• ENTRIES PROVIDED
-- ==== Sys2Proof/Machine/Plan.lean ====
section
/-! DEFINITION. The checks of a schedule at admission (R61, R277, R281, R282, R312 and the chapters of the commands), and the slots
that a job takes on each port under its engine map (R309, R311, R341 to R344). -/

namespace Sys2Proof.Machine

/-! ## One engine's program -/

def EngineRec.member (r : EngineRec) (u t : Nat) : Bool := (r.members.getD u 0).toNat.testBit t

/-- A declared queue's ring lies in scratch (R281). -/
def queueOk (q : Nat) : Bool :=
  bitsOf q 18 2 == 0 && bitsOf q 54 9 == 0 &&
    (!qEnabled q || (qBase q % 64 == 0 && decide (1 ≤ qBufs q) && decide (qBase q + qBufs q * qSlot q * 64 ≤ 0x40000) &&
      (decide (qSb q < 48) || qSb q == 63)))

/-- The queues of an engine, no two of them guarded by one scoreboard (R281). -/
def EngineRec.queuesOk (r : EngineRec) : Bool :=
  let qs := (List.range 256).map r.queue
  qs.all queueOk &&
    (List.range 48).all fun sb => decide ((qs.filter fun q => qEnabled q && qSb q == sb).length ≤ 1)

/-- Rally members are threads that the job declares (R277). -/
def EngineRec.membersOk (r : EngineRec) : Bool :=
  (List.range 8).all fun u => (List.range 64).all fun t => !r.member u t || r.len t != 0

/-- One instruction's fields (R277). -/
def EngineRec.insOk (r : EngineRec) (p : Nat) (x : ProgIns) : Bool :=
  let op := insOp x.w0
  decide (insBeat x.w0 < p) && decide (insCycle x.w0 ≤ 749) &&
    (if op = 1 then
      let c := x.words.getD 0 0 % 256
      cmdLen c != 0 && insEngine x.w0 == cmdEngine c && (!insSigen x.w0 || decide (insSigsb x.w0 < 48)) &&
        (!insQuse x.w0 || (decide (insQword x.w0 < cmdLen c) && cmdAddrWord c (insQword x.w0) &&
          qEnabled (r.queue (insQueue x.w0))))
    else if op = 2 then decide (insSb x.w0 < 48)
    else if op = 3 then decide (insSb x.w0 < 48) && insN x.w0 != 0
    else if op = 4 ∨ op = 5 ∨ op = 6 then r.member (insRly x.w0) x.thread
    else op == 7 && insMarkKind x.w0 != 3)

/-- The stamp as one number. -/
def ProgIns.stamp (x : ProgIns) : Nat := insBeat x.w0 * 1024 + insCycle x.w0

/-- Numbers strictly rise. -/
def rising : List Nat → Bool
  | a :: b :: r => decide (a < b) && rising (b :: r)
  | _ => true

/-- A thread's instructions fill it exactly, and its stamps strictly increase. -/
def EngineRec.threadOk (r : EngineRec) (t : Nat) : Bool :=
  let xs := r.thread t
  rising (xs.map ProgIns.stamp) && (xs.map fun x => insLen x.w0 x.w1).sum == r.len t

/-- At most eight instructions in one cycle, and one ISSUE to an engine (R277). -/
def crowded (xs : List ProgIns) : Bool :=
  xs.any fun x => decide ((xs.filter fun y => y.stamp == x.stamp).length > 8) ||
    (insOp x.w0 == 1 && decide ((xs.filter fun y =>
      insOp y.w0 == 1 && y.stamp == x.stamp && insEngine y.w0 == insEngine x.w0).length > 1))

/-- The commands that an ISSUE can give: with each address that its queue can patch in (R282). -/
def EngineRec.variants (r : EngineRec) (x : ProgIns) : List Issued :=
  let i := x.issued
  if insQuse x.w0 then
    let q := r.queue (insQueue x.w0)
    let k := insQword x.w0
    (List.range (qBufs q)).map fun n =>
      { i with words := i.words.set k (BitVec.ofNat 64
        (putBits (i.w k) 0 44 (bitsOf (i.w k) 0 44 + qBase q + n * qSlot q * 64))) }
  else [i]

/-! ### Commands of one beat -/

/-- The command's engine is busy until this cycle, counted from its issue (R60, property 3). -/
def Issued.until (i : Issued) (page : List (Nat × Word)) (half : Bool) : Nat := max (i.busy page 0 half).2 (i.cycle + 1)

/-- The last cycle of an FE_MMA's span (R178) or of an FE_OUT's run (R172), and the tile; none for another command. -/
def Issued.accSpan (i : Issued) (half : Bool) : Option (Nat × Nat × Bool) :=
  if i.op = 0x30 then some (i.mma.acc, i.cycle + i.mma.busy half + 7, true)
  else if i.op = 0x31 then some (i.out.acc, i.cycle + 39, false)
  else none

/-- The accumulator tile that a load/store-engine command reads (false) or loads (true). -/
def Issued.accMove (i : Issued) : Option (Nat × Bool) :=
  if i.op = 0x27 then some (i.f 0 8 4, false)
  else if i.op = 0x28 then some (i.f 0 8 4, true)
  else if i.op = 0x29 ∧ i.red.srck = 0 then some (i.red.tile, false)
  else none

/-- Two commands of one beat that may not stand together: an engine still busy (R60), an accumulator tile in use (R172,
R178), a ROT_LOAD under a running tile (R133). -/
def clash (page : List (Nat × Word)) (half : Bool) (x y : Issued) : Bool :=
  (cmdEngine x.op == cmdEngine y.op && decide (x.cycle ≤ y.cycle) && decide (y.cycle < x.until page half)) ||
    (match x.accSpan half, y.accSpan half with
      | some (t, last, true), some (u, last2, false) =>
        t == u && (if x.cycle ≤ y.cycle then decide (y.cycle ≤ last) else decide (x.cycle ≤ last2))
      | _, _ => false) ||
    (match x.accSpan half, y.accMove with
      | some (t, last, isMma), some (u, load) =>
        t == u && (isMma || load) &&
          ((y.slots page 0).any fun e => decide (x.cycle ≤ e.1) && decide (e.1 ≤ last))
      | _, _ => false) ||
    (x.op == 0x24 && y.op == 0x20 && y.runSteps != 0)

/-- Every pair of a beat's commands, each with its position so that no command meets itself. -/
def anyClash (page : List (Nat × Word)) (half : Bool) (is : List Issued) : Bool :=
  is.zipIdx.any fun x => is.zipIdx.any fun y => x.2 != y.2 && clash page half x.1 y.1

/-! ### Long rows (R215, R216) -/

/-- The passes of a long row and the sources each may have (Table 7-3). -/
def rowPasses (x : Cat) : List (Nat × Nat × Nat) :=
  if x.mask = 0 then [(2, 0, 1)]
  else if x.mask = 2 ∨ x.fmt ≠ 3 then [(0, 0, 1), (2, 2, 2)]
  else [(0, 0, 1), (1, 2, 2), (2, 2, 2)]

/-- The fields that every command of a row shares. -/
def sameRow (x y : Cat) : Bool :=
  x.fmt == y.fmt && x.mask == y.mask && x.greedy == y.greedy && x.tiled == y.tiled && x.tinv == y.tinv &&
    x.topk == y.topk && x.n == y.n && x.addr == y.addr && x.thr == y.thr && x.base == y.base && x.seq == y.seq

/-- Checks the long-row commands in their order, each with its time. The state of an open row: its first command, the
passes that remain, the next block, and the time from which a pass may start. -/
def rowsOk : List (Nat × Cat) → Option (Cat × List (Nat × Nat × Nat) × Nat × Nat) → Bool
  | [], st => st.isNone
  | (t, x) :: r, st =>
    let cur := match st with
      | none => (x, rowPasses x, 0, 0)
      | some y => y
    match cur.2.1 with
    | [] => false
    | (pass, s0, s1) :: later =>
      let b := cur.2.2.1
      let stop := b + x.nblk
      let ok := sameRow cur.1 x && x.pass == pass && (x.src == s0 || x.src == s1) && x.blk0 == b &&
        decide (cur.2.2.2 ≤ t)
      if !ok then false
      else if stop < (x.n + 63) / 64 then rowsOk r (some (cur.1, cur.2.1, stop, 0))
      else if later.isEmpty then rowsOk r none
      else rowsOk r (some (cur.1, later, 0, t + x.busy + 20))

/-- Insertion of an entry in the order of its first part. -/
def insertBy {α : Type} (e : Nat × α) : List (Nat × α) → List (Nat × α)
  | [] => [e]
  | x :: r => if e.1 < x.1 then e :: x :: r else x :: insertBy e r

def sortBy {α : Type} (l : List (Nat × α)) : List (Nat × α) := l.foldl (fun a e => insertBy e a) []

/-- The time of a command in its period, in cycles. -/
def Issued.time (i : Issued) : Nat := i.stampBeat * beatCycles + i.stampCycle

def rowsGood (is : List Issued) : Bool :=
  rowsOk (sortBy ((is.filter fun i => i.op == 0x40 && i.cat.long).map fun i => (i.time, i.cat))) none

/-- A FELT_QCONV that takes its exponent from a scan follows one in its period (R100). -/
def qconvOk (is : List Issued) : Bool :=
  is.all fun i => i.op != 0x22 || i.quant.first || i.quant.fixed || is.any fun x => x.op == 0x21 && decide (x.time < i.time)

/-! ### Replica exchange (R113, R139, R145) -/

/-- Some job beat in which beat `b` of the period runs lies 0 to g beats after an exchange beat. -/
def inExchange (m : Image) (b g : Nat) : Bool :=
  let period := bitsOf m.xchg.toNat 0 16
  let offset := bitsOf m.xchg.toNat 16 16
  period != 0 && (List.range (min period ((m.l - b + m.p - 1) / m.p))).any fun i =>
    let k := b + i * m.p
    (List.range (g + 1)).any fun d => decide (d ≤ k) && (k - d) % period == offset

def EngineRec.mode (r : EngineRec) : Nat := bitsOf r.xcfg.toNat 0 2
def EngineRec.lag (r : EngineRec) : Nat := bitsOf r.xcfg.toNat 8 6

/-- G: the lag of a job with exchange blocks, else 2 (R139, R145). -/
def Image.exchangeLag (m : Image) (r : EngineRec) : Nat := if m.engines.any fun x => x.mode != 0 then r.lag else 2

/-- A FELT_RUN with steps or a FELT_BETA_SET stands in the beats of an exchange. -/
def Image.exchangeBad (m : Image) (r : EngineRec) (is : List Issued) : Bool :=
  is.any fun i => ((i.op == 0x20 && i.runSteps != 0) || i.op == 0x26) && inExchange m i.stampBeat (m.exchangeLag r)

/-! ### The engine as a whole -/

/-- An engine's program breaks a rule that its own fields and cycles show; `n` is its core. -/
def Image.engineBad (m : Image) (half : Bool) (r : EngineRec) (n : Nat) : Bool :=
  let xs := r.instrs
  let is := r.issues
  let last := bitsOf m.anneal.toNat 48 16
  !r.queuesOk || !r.membersOk || !xs.all (r.insOk m.p) || !(List.range 64).all r.threadOk || crowded xs ||
    (is.any fun x => (r.variants x.1).any fun i => i.bad (m.pageOf r i.stampBeat) n half last) ||
    ((List.range m.p).any fun b =>
      anyClash (m.pageOf r b) half ((is.map (·.2)).filter fun i => i.stampBeat == b)) ||
    !rowsGood (is.map (·.2)) || !qconvOk (is.map (·.2)) || m.exchangeBad r (is.map (·.2)) ||
    (is.any fun x => x.2.op == 0x25 && decide (m.e ≤ x.2.f 0 16 16))

/-! ## Rules over the engines -/

/-- Every engine issues the same FELT_BETA_SETs (R138). -/
def Image.betaBad (m : Image) : Bool :=
  let sets (r : EngineRec) := sortBy ((r.issues.filter fun x => x.2.op == 0x26).map fun x => (x.1.stamp, x.2.f 0 8 16))
  match m.engines with
  | [] => false
  | r :: rs => rs.any fun x => sets x != sets r

/-- The EXCH_SENDs of the period: beat, receiver, direction. -/
def Image.sends (m : Image) : List (Nat × Nat × Nat) :=
  m.engines.flatMap fun r => (r.issues.filter fun x => x.2.op == 0x25).map fun x => (x.2.stampBeat, x.2.f 0 16 16, x.2.f 0 8 3)

def Image.engineLag (m : Image) (e : Nat) : Nat := ((m.engines[e]?).map EngineRec.lag).getD 2
def Image.engineMode (m : Image) (e : Nat) : Nat := ((m.engines[e]?).map EngineRec.mode).getD 0

/-- Two sends to one receiver and direction lie closer than G beats; free exchange is not checked (R142, R146). -/
def Image.lagBad (m : Image) : Bool :=
  let ss := m.sends.zipIdx
  ss.any fun x => m.engineMode x.1.2.1 != 2 &&
    let g := m.engineLag x.1.2.1
    (decide (x.1.1 + m.p < m.l) && decide (m.p < g)) ||
      ss.any fun y => x.2 != y.2 && x.1.2 == y.1.2 && decide (x.1.1 ≤ y.1.1) &&
        (decide (y.1.1 < x.1.1 + g) || (decide (x.1.1 + m.p < m.l) && decide (x.1.1 + m.p < y.1.1 + g)))

/-- The period's ISSUEs in their order, as they run in period iteration `iter`: each queue's count has advanced with every ISSUE before
(R282). -/
def EngineRec.patched (r : EngineRec) (iter : Nat) : List Issued :=
  let xs := (sortBy (r.issues.map fun x => (x.2.time, x))).map (·.2)
  xs.zipIdx.map fun y =>
    let w := y.1.1.w0
    if insQuse w then
      let same (z : ProgIns × Issued) : Bool :=
        insQuse z.1.w0 && insQueue z.1.w0 == insQueue w && insQrole z.1.w0 == insQrole w
      let n := iter * (xs.filter same).length + ((xs.take y.2).filter same).length
      { y.1.2 with words := y.1.2.words.mapIdx fun i x =>
          if i = insQword w then BitVec.ofNat 64 (patchWord x.toNat (queueOffset (r.queue (insQueue w)) n)) else x }
    else y.1.2

/-- The ACC_REDs of a beat of period iteration `iter`. -/
def Image.reds (m : Image) (es : List Nat) (iter b : Nat) : List AccRed :=
  es.flatMap fun e => match m.engines[e]? with
    | some r => ((r.patched iter).filter fun i => i.op == 0x29 && i.stampBeat == b).map Issued.red
    | none => []

/-- The period iterations after which the addresses of the patched ACC_REDs repeat. -/
def Image.redCycle (m : Image) (es : List Nat) : Nat :=
  let qs := es.flatMap fun e => match m.engines[e]? with
    | some r => (r.issues.filter fun x => x.2.op == 0x29 && insQuse x.1.w0).map fun x => qBufs (r.queue (insQueue x.1.w0))
    | none => []
  min (qs.foldl (fun n q => Nat.lcm n (max q 1)) 1) ((m.l + max m.p 1 - 1) / max m.p 1)

/-- The node of one ACC_RED: exactly one partner, and no other region that overlaps (R192). -/
def nodeOk (rs : List AccRed) (x : AccRed) : Bool :=
  let peers := rs.filter fun y => y.dest == x.dest
  peers.length == 2 && (peers.all fun y => y.op == x.op && y.rows == x.rows) &&
    (peers.any fun y => y.side == 0) && (peers.any fun y => y.side == 1) &&
    rs.all fun y => y.dest == x.dest || decide (x.dest + 512 * x.rows ≤ y.dest) || decide (y.dest + 512 * y.rows ≤ x.dest)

• EXERCISE AIM
From the listing above, repeat exactly the lines starting at the line that includes "let is := r.issues" and ending at the line that includes "anyClash (m.pageOf r", with nothing outside that span.

• THE COMPLETED TASK
  let is := r.issues
  let last := bitsOf m.anneal.toNat 48 16
  !r.queuesOk || !r.membersOk || !xs.all (r.insOk m.p) || !(List.range 64).all r.threadOk || crowded xs ||
    (is.any fun x => (r.variants x.1).any fun i => i.bad (m.pageOf r i.stampBeat) n half last) ||
    ((List.range m.p).any fun b =>
      anyClash (m.pageOf r b) half ((is.map (·.2)).filter fun i => i.stampBeat == b)) ||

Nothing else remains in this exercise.